Repeat Kidney Biopsy Findings of Lupus Nephritis Patients in Clinical Remission Treated with Mycophenolate Associated with Belimumab or Mycophenolate Plus Standard of Care Therapy. A “Post-hoc" Analysis of Participants in the BLISS-LN and Open Label Extension Study Belonging to a Single Center
doi: 10.1177/09612033231204070 Epub ahead of print
Single-centre study concludes that adding belimumab to the standard of care treatment with mycophenolate (MMF) increases the possibility of achieving a complete clinical response (CCR), complete histological response (CHR), and a lower rate of relapses during treatment and long follow-up.
Preclinical Evidence for the Glucocorticoid-Sparing Potential of a Dual Toll-Like Receptor 7/8 Inhibitor in Autoimmune Diseases
J Pharmacol Exp Ther. 2023 doi: 10.1124/jpet.123.001744 Epub ahead of print
Preclinical evidence indicates a glucocorticoid (GC)-sparing potential for toll-like receptor (TLR)7/8 inhibitor compounds, suggesting TLR7/8i may offer a new strategy for the treatment of autoimmune diseases.
SGLT2 Inhibitors Alleviated Podocyte Damage in Lupus Nephritis by Decreasing Inflammation and Enhancing Autophagy
Ann Rheum Dis. 2023 DOI: 10.1136/ard-2023-224242
Data revealed a renoprotective effect of SGLT2 inhibitors by reducing proteinuria and preserving renal function in the murine MRL/lpr lupus model.
Mechanism of action of baricitinib and identification of biomarkers and key immune pathways in patients with active systemic lupus erythematosus
Dörner T, et al. Ann Rheum Dis. 2022. Epub ahead of print. doi:10.1136/annrheumdis-2022-222335.
Phase II study results suggest that baricitinib 4 mg downregulates key cytokines that are upregulated in patients with SLE.

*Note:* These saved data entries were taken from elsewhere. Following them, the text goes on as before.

-- ==== Sys2Proof/Machine/BusMap.lean ====
section
/-!
DEFINITION. Where a BAR0 offset falls (01_engine_at_a_glance.md R35, R36): a register or a half of one, a word of a
window that a register chapter gives (03 R93, 07 R191, 09 R236, 10 R258), or nothing.
-/
namespace Sys2Proof.Machine

/-- The families of registers in each MiB of BAR0; a port's registers repeat in the MiB of the next port. -/
def famsAt : Nat → List Rg
  | 0 =>
    [.GLB_ID, .GLB_REV, .GLB_ACC_ERR, .GLB_LC, .GLB_CNT_SAT]
  | 1 =>
    [.HK_PWR_CTL, .HK_PWR_STAT, .HK_RST, .HK_FW_CTL, .HK_WAKE_CTL, .HK_WAKE_TICK, .HK_WAKE_CAUSE, .HK_RST_CAUSE,
     .HK_PD_OFF, .HK_PD_STAT, .HK_PD_LINGER, .HK_FW_SRC, .HK_FW_LEN, .HK_BOOT, .HK_THERM, .HK_TEMP, .HK_CNT_SLEEPACC,
     .HK_DEC_IDX, .HK_DEC]
  | 2 =>
    [.TB_REF_CTL, .TB_REF_STAT, .TB_NOW, .TB_PPS_CAP, .TB_ORIGIN_CTL, .TB_TAI_SEC, .TB_TAI_OFS, .TB_SLEW,
     .TB_PHASE_ERR, .TB_PPS_CTL, .TB_PTP_CTL, .TB_LOSS_CNT]
  | 3 =>
    [.CV_SCTL, .CV_SSTAT, .CV_ROT_PERIOD, .CV_OVR_CNT, .CV_NRDY_CNT, .CV_SWAP_CNT, .CV_FAIL_CLR, .CV_DAC_CTL,
     .CV_DEGWIN_START, .CV_DEGWIN_END, .CV_DEGWIN_SEQ, .CV_GRP_STAT, .CV_SLOTMAP, .CV_CORR_CTL, .CV_TBL_COMMIT,
     .CV_TBL_STAT, .CV_TBL_DROP, .CV_CLIP_CNT, .CV_TSW_TICK, .CV_SUB_ARM, .CV_SUB_ACT, .CV_SUB_DISC, .CV_SKW_CTL,
     .CV_SKW_PMIN, .CV_SKW_STAT, .CV_SKW_DLT, .CV_SWATCH_TAU, .CV_SWATCH_CTL, .CV_SWATCH_FREQ, .CV_SWATCH_STAT]
  | 4 =>
    [.TRG_CTL, .TRG_ARM, .TRG_STAT, .TRG_PRF_COMMIT, .TRG_FORCE, .TRG_PRE_EFF, .TRG_TCMP_TICK, .TRG_TCMP_CTL,
     .TRG_MSG, .TRG_LFSR, .TRG_LAST, .TRG_OVR_FIRST, .TRG_CNT_ACC, .TRG_CNT_FILL, .TRG_CNT_HOLD, .TRG_CNT_BUSY,
     .TRG_CNT_OVR, .TRG_CNT_LATE, .TRG_PRF_DROP, .TRG_CMP, .TRG_CMP_ACT, .TRG_SLOTA, .TRG_SLOTA_ACT, .TRG_SLOTB,
     .TRG_SLOTB_ACT, .TRG_SLOTA_T1, .TRG_SLOTA_T1_ACT, .TRG_SLOTA_T2, .TRG_SLOTA_T2_ACT, .TRG_SLOTB_T1,
     .TRG_SLOTB_T1_ACT, .TRG_SLOTB_T2, .TRG_SLOTB_T2_ACT, .TRG_SEQ_DLY, .TRG_SEQ_DLY_ACT, .TRG_SEQ, .TRG_SEQ_ACT,
     .TRG_HOLD, .TRG_HOLD_ACT, .TRG_HOLD_T, .TRG_HOLD_T_ACT, .TRG_HOLD_MAX, .TRG_HOLD_MAX_ACT, .TRG_PAT_CTL,
     .TRG_PAT_CTL_ACT, .TRG_PAT_MASK, .TRG_PAT_MASK_ACT, .TRG_PAT_VAL, .TRG_PAT_VAL_ACT]
  | 5 =>
    [.REC_LCTL, .REC_LSTAT, .REC_SEGNUM, .REC_LQUEUE, .REC_REQ_PRE, .REC_REQ_POST, .REC_REQ_REPEAT, .REC_REQ_CTL,
     .REC_REQ_STAT, .REC_CNT_REFUSED, .REC_CNT_TRUNC, .REC_CNT_DROPFR, .REC_CNT_NOTICE, .REC_CNT_ALLOCW,
     .REC_CNT_SEG, .REC_CNT_SEGWRAP, .REC_SKN_BASE, .REC_SKN_SIZE, .REC_SKN_CTL, .REC_SKN_CP, .REC_SKN_FREE,
     .REC_SKN_OLDEST, .REC_RB_STAT]
  | 6 =>
    [.DEC_CTL, .DEC_STAT, .DEC_COMMIT, .DEC_CFG, .DEC_CFG_ACT, .DEC_STEP, .DEC_STEP_ACT, .DEC_PHASE0,
     .DEC_PHASE0_ACT, .DEC_SETTLE_CTL, .DEC_SETTLE_FR, .DEC_T0, .DEC_FAST, .DEC_OUT, .DEC_THR0_LEVEL,
     .DEC_THR1_LEVEL, .DEC_THR0_CTL, .DEC_THR1_CTL, .DEC_CNT_THR0, .DEC_CNT_THR1, .DEC_CNT_SAT, .DEC_SYNC_CTL,
     .DEC_SYNC_STAT, .DEC_SYNC_TIME]
  | 7 =>
    [.TAL_JOB_CFG, .TAL_JOB_PRE, .TAL_JOB_POINTS, .TAL_JOB_LIMIT, .TAL_JOB_OUTER, .TAL_JOB_DEN, .TAL_JOB_CMD,
     .TAL_JSTAT, .TAL_JOB_COUNT, .TAL_JOB_REC, .TAL_JOB_PARTIAL, .TAL_CNT_BUSY, .TAL_CNT_FILL, .TAL_CNT_HALVE,
     .TAL_CNT_VIOL, .TAL_CNT_VSAMP, .TAL_MASK_CTL, .TAL_MASK_TBL, .TAL_FAIL_SEG, .TAL_FAIL_TIME, .TAL_G_WDROP]
  | 8 =>
    [.EVI_GMODE, .EVI_GSTAT, .EVI_FLUSH_TO, .EVI_GAUGE_CTL, .EVI_GAUGE_STAT, .EVI_NRDY_FR, .EVI_ICFG, .EVI_IDLY,
     .EVI_ISTAT, .EVI_SEQ, .EVI_CNT_STAMP, .EVI_CNT_DEAD, .EVI_CNT_FIFO, .EVI_CNT_CAL, .EVI_CNT_NOCLK, .EVI_IU_CFG,
     .EVI_IU_STAT, .EVI_IU_CNT_EARLY, .EVI_IU_CNT_LOST, .EVI_IU_CNT_DROP, .EVI_IU_CNT_RES]
  | 9 =>
    [.NDL_G_STAT, .NDL_G_WDROP, .NDL_CTL, .NDL_STAT, .NDL_PC, .NDL_ENTRY, .NDL_ENTRY_NEXT, .NDL_FAULT_PC, .NDL_WIN,
     .NDL_WIN_NEXT, .NDL_REPLACE, .NDL_FAULT, .NDL_FAULT_TICK, .NDL_SIGCODE, .NDL_CNT_LATE, .NDL_CNT_ISSUE,
     .NDL_CLAIM0, .NDL_CLAIM1]
  | 10 =>
    [.STM_UCTL, .STM_USTAT, .STM_PLAY_OFS, .STM_PLAY_LEN, .STM_PLAY_CTL, .STM_PLAY_STAT, .STM_START_TICK,
     .STM_UNDER_FIRST, .STM_TFREQ, .STM_TPA, .STM_CNT_UNDER, .STM_CNT_CANCEL, .STM_CNT_REFUSED, .STM_CNT_SAT,
     .STM_CNT_PLAYED, .STM_OUT_DLY, .STM_INJ_DLY, .STM_PF_STAT]
  | 11 =>
    [.BEN_STAT, .BEN_THR, .BEN_STAGE_CTL, .BEN_HOST_DEFER, .BEN_STAGE_USED, .BEN_DROP_FIRST, .BEN_CNT_DROPFR,
     .BEN_CNT_CE, .BEN_CNT_UE, .BEN_CNT_DEFER, .BEN_HT_CTL, .BEN_HT_STREAM, .BEN_HT_BASE, .BEN_HT_SIZE, .BEN_HT_WP,
     .BEN_HT_REL, .BEN_HT_OLDEST, .BEN_HT_CNT_SEG, .BEN_HT_CNT_OVW, .BEN_QRY_CTL, .BEN_QRY_STAT, .BEN_QRY_CAP,
     .BEN_QRY_FREQ, .BEN_QRY_RETIRE, .BEN_QRY_MIG, .BEN_QRY_SCRUB]
  | 12 =>
    [.QRY_CSTAT, .QRY_CNT_CE, .QRY_CNT_UE, .QRY_CNT_REFPOST, .QRY_CNT_RRFULL, .QRY_RRT]
  | 13 =>
    [.QUE_ALLOC, .QUE_ALLOC_STAT, .QUE_G_SPOIL, .QUE_G_LOST, .QUE_G_BADDB, .QUE_APT_CTL, .QUE_CNT_APT, .QUE_APT,
     .QUE_BASE, .QUE_WB, .QUE_CFG, .QUE_CTL, .QUE_DB, .QUE_STAT, .QUE_IDX, .QUE_INT, .QUE_CNT]
  | 14 =>
    [.XFE_G_BUSY, .XFE_G_HALTED, .XFE_CNT_BADGO, .XFE_CTL, .XFE_STAT, .XFE_CFG, .XFE_SRC, .XFE_DST, .XFE_DPTR,
     .XFE_COUNT, .XFE_NEXT, .XFE_HOP_LIMIT, .XFE_CQ, .XFE_HOPS]
  | 15 =>
    [.EVR_CTL, .EVR_CNT_LOST, .EVR_PEND, .EVR_CFG]
  | 16 | 17 | 18 =>
    [.ETH_CTL, .ETH_STAT, .ETH_RTX_BASE, .ETH_RTX_SIZE, .ETH_CR_CTL, .ETH_PAY, .ETH_HK_RATE, .ETH_CNT_FCS,
     .ETH_CNT_FOREIGN, .ETH_CNT_BADHDR, .ETH_CNT_UNKNOWN, .ETH_CNT_HKDROP, .ETH_CNT_STALE, .ETH_CNT_RETX,
     .ETH_CNT_ABANDON, .ETH_CNT_FA_REJ, .ETH_PTP_DLY, .ETH_FA_Q, .ETH_MAC, .ETH_IP4, .ETH_IP6, .ETH_DST_CTL,
     .ETH_DST_MAC, .ETH_DST_IP, .ETH_FA_KEY, .ETH_FA_KCTL, .ETH_FA_LAST]
  | 20 =>
    [.SYN_OWN, .SYN_SYSID, .SYN_LAUNCH_K, .SYN_MSG_CTL, .SYN_MSG_TX, .SYN_MSG_STAT, .SYN_MSG_LAST, .SYN_LFSR,
     .SYN_CNT_CONT, .SYN_CNT_MSGBAD, .SYN_CNT_COLL, .SYN_CNT_TXFAIL, .SYN_CNT_IDCLASH, .SYN_CNT_RX, .SYN_CNT_TX,
     .SYN_PING_CTL, .SYN_PING_STAT, .SYN_PING_MEAN, .SYN_PING_SD, .SYN_PCFG, .SYN_IDLY, .SYN_TRIM, .SYN_PSTAT,
     .SYN_CNT_GLITCH]
  | 21 =>
    [.RAS_CTL, .RAS_GO, .RAS_STAT, .RAS_CNT_REPAIR, .RAS_CV_SIZE, .RAS_CV_BUF0, .RAS_CV_BUF1, .RAS_CV_OVL,
     .RAS_CV_BG, .RAS_LY_CTL, .RAS_LY_POS, .RAS_LY_SCALE, .RAS_LP_CTL, .RAS_LP_COLOUR, .RAS_LUT]
  | 22 =>
    [.DPY_COMMIT, .DPY_STAT, .DPY_LINK, .DPY_CNT_SHDROP, .DPY_CNT_REFUSED, .DPY_CNT_UNDER, .DPY_CNT_ABORT,
     .DPY_CNT_TEMISS, .DPY_CTL, .DPY_H, .DPY_HS, .DPY_V, .DPY_VS, .DPY_VRR, .DPY_PCLK, .DPY_SRC, .DPY_ORIENT,
     .DPY_UNDER_LIM, .DPY_DB_LINK, .DPY_TE_TO]
  | 23 =>
    [.SEC_UID, .SEC_NONCE, .SEC_CMD_SRC, .SEC_CMD, .SEC_STAT, .SEC_CNT_IDE]
  | 24 =>
    [.TST_CTL, .TST_STAT, .TST_PAT_WORD, .TST_LOSS, .TST_BITS, .TST_ERRS, .TST_REGION_BASE, .TST_REGION_SIZE,
     .TST_CRC]
  | _ => []

/-- The indices of an offset in an array of the given extents and strides, and what is left of it. -/
def dimIndex : List (Nat × Nat) → Nat → Option (List Nat × Nat)
  | [], o => some ([], o)
  | (n, st) :: t, o =>
    if o / st < n then (dimIndex t (o % st)).map fun (l, r) => (o / st :: l, r) else none

/-- A register of family `g` at a BAR0 offset, and whether it is the register's high half. -/
def Rg.at? (g : Rg) (addr : Nat) : Option (Reg × Bool) :=
  let f := g.fam
  if addr < f.base then none
  else
    match dimIndex f.dims (addr - f.base) with
    | some (l, o) =>
      let r : Reg := ⟨g, l.getD 0 0, l.getD 1 0, l.getD 2 0⟩
      if o = 0 then some (r, false) else if o = 4 ∧ f.wide then some (r, true) else none
    | none => none

/-- The module has no pins 22 to 31 (R404). -/
def Reg.exists (r : Reg) : Bool :=
  match r.g with
  | .SYN_PCFG | .SYN_IDLY | .SYN_TRIM | .SYN_PSTAT | .SYN_CNT_GLITCH => pinExists r.i
  | _ => true

/-- The register at a BAR0 offset. -/
def regAt (addr : Nat) : Option (Reg × Bool) :=
  ((famsAt (addr / 0x100000)).findSome? fun g => g.at? addr).filter fun x => x.1.exists

/-- What a 4-byte access at a BAR0 offset reaches. -/
inductive Place
  /-- A register, or the low half of a 64-bit one. -/
  | reg (r : Reg)
  | high (r : Reg)
  /-- A word of the tables of a slice, by its offset there (R93). -/
  | table (n off : Nat)
  /-- A word of the register or scratch windows of the needles, by its offset in the NDL block (R258). -/
  | needle (ofs : Nat)
  /-- A read-only word: a coefficient of the decimation units (R191), an entry of a gauge table (R236). -/
  | rom (v : W32)
  | none
  deriving DecidableEq, Repr

/-- A word of the decimation units' ROM (R191). -/
def decRom (ofs : Nat) : Option W32 :=
  let word := fun (v : Int) => BitVec.ofInt 32 v
  if ofs < 0x20000 then none
  else if ofs < 0x22000 then
    let e := (ofs - 0x20000) / 0x100
    let j := ofs % 0x100 / 4
    if compTaps e ≤ j then none
    else some (word (if e = 0 then 262144 else symTap (fun j => (Config.decComp e j).toInt) (compTaps e) j))
  else if 0x24000 ≤ ofs ∧ ofs < 0x24000 + 64 * 0x60 then
    some (word (Config.decRes ((ofs - 0x24000) / 0x60) ((ofs - 0x24000) % 0x60 / 4)).toInt)
  else if 0x28000 ≤ ofs ∧ ofs < 0x2A000 then
    let p := (ofs - 0x28000) / 0x800
    let j := ofs % 0x800 / 4
    if presetT p ≤ j then none else some (word (symTap (fun j => (Config.decFir p j).toInt) (presetT p) j))
  else none

/-- A table word of a slice that a read or a write reaches (R93). -/
def tableWord (off : Nat) : Bool :=
  (tabMask off).isSome || (decide (0x3000 ≤ off) && decide (off < 0x4000) && decide (off - 0x1000 < 0x2560)
    && (tabMask (off - 0x1000)).isSome)

/-- What a BAR0 offset reaches. -/
def Dev.place (d : Dev) (addr : Nat) : Place :=
  match regAt addr with
  | some (r, false) => .reg r
  | some (r, true) => .high r
  | none =>
    let ofs := addr % 0x100000
    match addr / 0x100000 with
    | 3 => if tableWord (ofs % 0x40000) then .table (ofs / 0x40000) (ofs % 0x40000) else .none
    | 6 => match decRom ofs with
      | some v => .rom v
      | none => .none
    | 8 =>
      if 0x20000 ≤ ofs ∧ ofs < 0x40000 ∧ ofs % 0x400 / 4 < 160 then
        .rom (BitVec.ofNat 32 ((d.evi.inp.get ((ofs - 0x20000) / 0x400)).gt (ofs % 0x400 / 4)))
      else .none
    | 9 => if (needleWindow ofs).isSome then .needle ofs else .none
    | _ => .none

end Sys2Proof.Machine
end

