-- ==== Sys2Proof/Machine/StageStore.lean ====
section
/-!
DEFINITION. The stage store (01_engine_at_a_glance.md R30, 08_tally_and_mask_testing.md R196): a sample frame leaves the
delay line for the record lanes, the tally and the history.
-/
namespace Sys2Proof.Machine

/-- Frame `k` of channel `c` passes from the delay line to the history of 4,096 frames (R196). -/
def Dev.stageShift (d : Dev) (k c : Nat) : Dev :=
  d.setPath (d.path.upd c fun p =>
    { p with delay := p.delay.filter fun f => decide (k < f.k)
             hist := ((p.delay.filter fun f => f.k == k) ++ p.hist).take 4096 })

/-- Lane `l` takes a decimation unit's output: it sees whether the unit's channel has a valid frame `k`. A loss ends its segment, and
the fill starts again with the next valid frame (R106, R159). -/
def Dev.laneDecLoss (d : Dev) (k l : Nat) : Dev :=
  let src := d.get REC_LCTL.SRC l
  if d.flag REC_LCTL.EN l && decide (0x10 ≤ src) && decide (src < 0x20) then
    match (d.path.get (d.get DEC_CFG_ACT.SRC (src - 0x10))).delay.find? fun f => f.k == k with
    | some f =>
      if ! f.valid then d.laneLoss l k
      else
        let x := d.lanes.lane.get l
        if x.gap && ! x.dropping then
          d.updLane l fun x => { x with gap := false, win := x.win.map fun w => { w with origin := k } }
        else d
    | none => d.laneLoss l k
  else d

/-- The item rate of unit `u` has changed at a sample frame up to `k`: the lanes that take its output end (R159, R187). -/
def Dev.decRateChange (d : Dev) (k u : Nat) : Dev :=
  match (d.dec.unit.get u).change with
  | some c =>
    if c ≤ k then
      (List.range 16).foldl (fun d l => if d.get REC_LCTL.SRC l = 0x10 + u then d.laneSourceChange l c else d)
        (d.setDec { d.dec with unit := d.dec.unit.upd u fun x => { x with change := none } })
    else d
  | none => d

/-- A request that waits for HOIST space waits one more frame (R155). -/
def Dev.laneWaits (d : Dev) (l : Nat) : Dev :=
  match (d.lanes.lane.get l).win with
  | some w => if w.waiting then d.count REC_CNT_ALLOCW.COUNT l else d
  | none => d

/-- Sample frame `k` leaves the stage store, 214 frames after it was taken (R30); `stalled` are the lanes whose store
takes nothing in this frame (R310). -/
def Dev.stageStoreFrameEff (k : Nat) (stalled : BitVec 16) (d : Dev) : Dev :=
  if k < d.stageNext then d
  else
    let d := d.advanceTo (k + 214)
    let d := d.setLanes { d.lanes with stalled := stalled.toNat }
    let d := (List.range 16).foldl (fun d l => d.laneTurn l) d
    let d := (List.range 16).foldl (fun d u => d.decRateChange k u) (d.setStageNext (k + 1))
    let d := (List.range 16).foldl (fun d l => ((d.laneFrame k l).laneDecLoss k l).laneWaits l) d
    let d := (List.range 4).foldl (fun d c =>
      let f := ((d.path.get c).delay.find? fun f => f.k == k).getD { k := k, valid := false }
      (List.range 8).foldl (fun d j => d.tallyFrame c f j) d) d
    let d := (List.range 4).foldl (fun d c => d.stageShift k c) d
    let d := (List.range 8).foldl (fun d g =>
      (d.setLogic (d.logic.upd g fun l => l.filter fun f => decide (k < f.k + 520)))) d
    d.flowUpdate

end Sys2Proof.Machine
end

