/-- Signed life-cycle commands and debug tokens (R445, R447, R448, R449, R450, R455). -/
def Obligations.SignedCommandsAct : Prop :=
  ∀ (s : State), s.dev.bus.writes = [] →
    (∀ l : List Byte, ((s.dev.sec.running = some 1 ∧ s.dev.sec.block = l)
        ∨ (s.dev.sec.running = none ∧ s.dev.get HK_PWR_STAT.STATE = 0 ∧ s.dev.pwr.fwTrial = none
        ∧ s.dev.secKind = 1 ∧ s.dev.secCheck = 2 ∧ s.dev.secBytes = l)) →
      (∃ t, exec (.provision true) s = .next t ∧ t.dev.get GLB_LC.STATE = 1
          ∧ t.dev.sec.cmk = (l.drop 24).take 48 ∧ t.dev.get SEC_STAT.RESULT = 2 ∧ t.dev.sec.running = none ∧ t.dev.raised s.dev.now 625
          ∧ t.dev.raised s.dev.now 624)
        ∧ (∃ t, exec (.provision false) s = .next t ∧ t.dev.get SEC_STAT.RESULT = 9 ∧ t.dev.sec.running = none
            ∧ t.dev.raised s.dev.now 626 ∧ t.dev.sec.ok = s.dev.sec.ok ∧ t.dev.sec.cmk = s.dev.sec.cmk
            ∧ s.dev.keepsRegs t.dev [.SEC_STAT, .SEC_NONCE]))
    ∧ (∀ l : List Byte, ((s.dev.sec.running = some 2 ∧ s.dev.sec.block = l)
        ∨ (s.dev.sec.running = none ∧ s.dev.get HK_PWR_STAT.STATE = 0 ∧ s.dev.pwr.fwTrial = none
        ∧ s.dev.secKind = 2 ∧ s.dev.secCheck = 2 ∧ s.dev.secBytes = l)) →
      (∃ t, exec (.field_ true) s = .next t ∧ t.dev.get GLB_LC.STATE = 2
          ∧ t.dev.sec.ok = [(l.drop 24).take 48] ∧ t.dev.get SEC_STAT.SCOPE_OPEN = 0
          ∧ t.dev.get SEC_STAT.RESULT = 2 ∧ t.dev.sec.running = none ∧ t.dev.raised s.dev.now 625 ∧ t.dev.raised s.dev.now 624)
        ∧ (∃ t, exec (.field_ false) s = .next t ∧ t.dev.get SEC_STAT.RESULT = 9 ∧ t.dev.sec.running = none
            ∧ t.dev.raised s.dev.now 626 ∧ t.dev.sec.ok = s.dev.sec.ok ∧ t.dev.sec.cmk = s.dev.sec.cmk
            ∧ s.dev.keepsRegs t.dev [.SEC_STAT, .SEC_NONCE]))
    ∧ (∀ l : List Byte, ((s.dev.sec.running = some 3 ∧ s.dev.sec.block = l)
        ∨ (s.dev.sec.running = none ∧ s.dev.get HK_PWR_STAT.STATE = 0 ∧ s.dev.pwr.fwTrial = none
        ∧ s.dev.secKind = 3 ∧ s.dev.secCheck = 2 ∧ s.dev.secBytes = l)) →
      (∃ t, exec (.ownerAdd true) s = .next t
          ∧ t.dev.sec.ok = s.dev.sec.ok ++ [(l.drop 24).take 48]
          ∧ t.dev.get GLB_LC.STATE = s.dev.get GLB_LC.STATE ∧ t.dev.get SEC_STAT.RESULT = 2 ∧ t.dev.sec.running = none ∧ t.dev.raised s.dev.now 625)
        ∧ (∃ t, exec (.ownerAdd false) s = .next t ∧ t.dev.get SEC_STAT.RESULT = 9 ∧ t.dev.sec.running = none
            ∧ t.dev.raised s.dev.now 626 ∧ t.dev.sec.ok = s.dev.sec.ok ∧ t.dev.sec.cmk = s.dev.sec.cmk
            ∧ s.dev.keepsRegs t.dev [.SEC_STAT, .SEC_NONCE]))
    ∧ (∀ l : List Byte, ((s.dev.sec.running = some 4 ∧ s.dev.sec.block = l)
        ∨ (s.dev.sec.running = none ∧ s.dev.get HK_PWR_STAT.STATE = 0 ∧ s.dev.pwr.fwTrial = none
        ∧ s.dev.secKind = 4 ∧ s.dev.secCheck = 2 ∧ s.dev.secBytes = l)) →
      field l 5 1 < 4 →
      (∃ t, exec (.ownerRevoke true) s = .next t ∧ t.dev.bitOf GLB_LC.OK_REVOKED (field l 5 1) = true
          ∧ (∀ n : Fin 4, n.val ≠ field l 5 1 →
              t.dev.bitOf GLB_LC.OK_REVOKED n = s.dev.bitOf GLB_LC.OK_REVOKED n)
          ∧ t.dev.sec.ok = s.dev.sec.ok ∧ t.dev.get SEC_STAT.RESULT = 2 ∧ t.dev.sec.running = none ∧ t.dev.raised s.dev.now 625)
        ∧ (∃ t, exec (.ownerRevoke false) s = .next t ∧ t.dev.get SEC_STAT.RESULT = 9 ∧ t.dev.sec.running = none
            ∧ t.dev.raised s.dev.now 626 ∧ t.dev.sec.ok = s.dev.sec.ok ∧ t.dev.sec.cmk = s.dev.sec.cmk
            ∧ s.dev.keepsRegs t.dev [.SEC_STAT, .SEC_NONCE]))
    ∧ (∀ l : List Byte, ((s.dev.sec.running = some 6 ∧ s.dev.sec.block = l)
        ∨ (s.dev.sec.running = none ∧ s.dev.get HK_PWR_STAT.STATE = 0 ∧ s.dev.pwr.fwTrial = none
        ∧ s.dev.secKind = 6 ∧ s.dev.secCheck = 2 ∧ s.dev.secBytes = l)) →
      (∃ t, exec (.return_ true) s = .next t ∧ t.dev.get GLB_LC.STATE = 3 ∧ t.dev.get GLB_LC.OK_REVOKED = 15
          ∧ t.dev.flag GLB_LC.CMK_REVOKED = true ∧ t.dev.flag GLB_LC.ERASE_DONE = true
          ∧ (∀ l : Fin 16, t.dev.flag REC_LCTL.EN l = false) ∧ (∀ i : Fin 32, t.dev.faKey.get i = 0)
          ∧ t.dev.ben.bench = [] ∧ t.dev.tal.mem = [] ∧ t.dev.ras.mem = [] ∧ t.dev.ndl.prog = []
          ∧ t.dev.sec.session = [] ∧ t.dev.sec.ide = [] ∧ t.dev.get SEC_STAT.RESULT = 2 ∧ t.dev.sec.running = none ∧ t.dev.raised s.dev.now 625
          ∧ t.dev.raised s.dev.now 624 ∧ t.dev.raised s.dev.now 628)
        ∧ (∃ t, exec (.return_ false) s = .next t ∧ t.dev.get SEC_STAT.RESULT = 9 ∧ t.dev.sec.running = none
            ∧ t.dev.raised s.dev.now 626 ∧ t.dev.sec.ok = s.dev.sec.ok ∧ t.dev.sec.cmk = s.dev.sec.cmk
            ∧ s.dev.keepsRegs t.dev [.SEC_STAT, .SEC_NONCE]))
    ∧ (s.dev.sec.running = none → s.dev.get HK_PWR_STAT.STATE = 0 → s.dev.pwr.fwTrial = none → s.dev.secKind = 5 →
      s.dev.secCheck = 2 →
      ∃ t, exec .debug s = .next t ∧ t.dev.get SEC_STAT.RESULT = 2 ∧ t.dev.sec.running = none ∧ t.dev.raised s.dev.now 625
        ∧ t.dev.get SEC_STAT.SCOPE_OPEN = s.dev.get SEC_STAT.SCOPE_OPEN ||| field s.dev.secBytes 6 2
        ∧ (field s.dev.secBytes 6 2 ≠ 0 → t.dev.raised s.dev.now 627)
        ∧ t.dev.get GLB_LC.STATE = s.dev.get GLB_LC.STATE)
    ∧ (∀ r : Nat, s.dev.sec.running = none → s.dev.get HK_PWR_STAT.STATE = 0 → s.dev.pwr.fwTrial = none →
      s.dev.secKind = 5 → s.dev.secCheck = r → r ≠ 2 →
      ∃ t, exec .debug s = .next t ∧ t.dev.get SEC_STAT.RESULT = r ∧ 4 ≤ r ∧ r ≤ 8 ∧ t.dev.raised s.dev.now 626
        ∧ s.dev.keepsRegs t.dev [.SEC_STAT, .SEC_NONCE]
        ∧ t.dev.get SEC_STAT.SCOPE_OPEN = s.dev.get SEC_STAT.SCOPE_OPEN)
    ∧ (∀ k : Nat, s.dev.sec.running = some k → s.dev.secKind = 5 →
      ∃ t, exec .debug s = .next t ∧ t.dev.get SEC_STAT.RESULT = 3 ∧ t.dev.sec.running = some k
        ∧ t.dev.raised s.dev.now 626 ∧ t.dev.get SEC_STAT.SCOPE_OPEN = s.dev.get SEC_STAT.SCOPE_OPEN)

Filgotinib or lanraplenib in moderate to severe cutaneous lupus erythematosus: a phase 2, randomized, double-blind, placebo-controlled study
Rheumatology (Oxford). 2022;61(6):2413–2423 doi: 10.1093/rheumatology/keab685
Proof-of-concept study for the safety and efficacy of filgotinib (FIL) and lanraplenib (LANRA) in cutaneous lupus (CLE) fails to meet primary endpoint, but select subgroups displayed a numerically greater treatment response to FIL relative to placebo.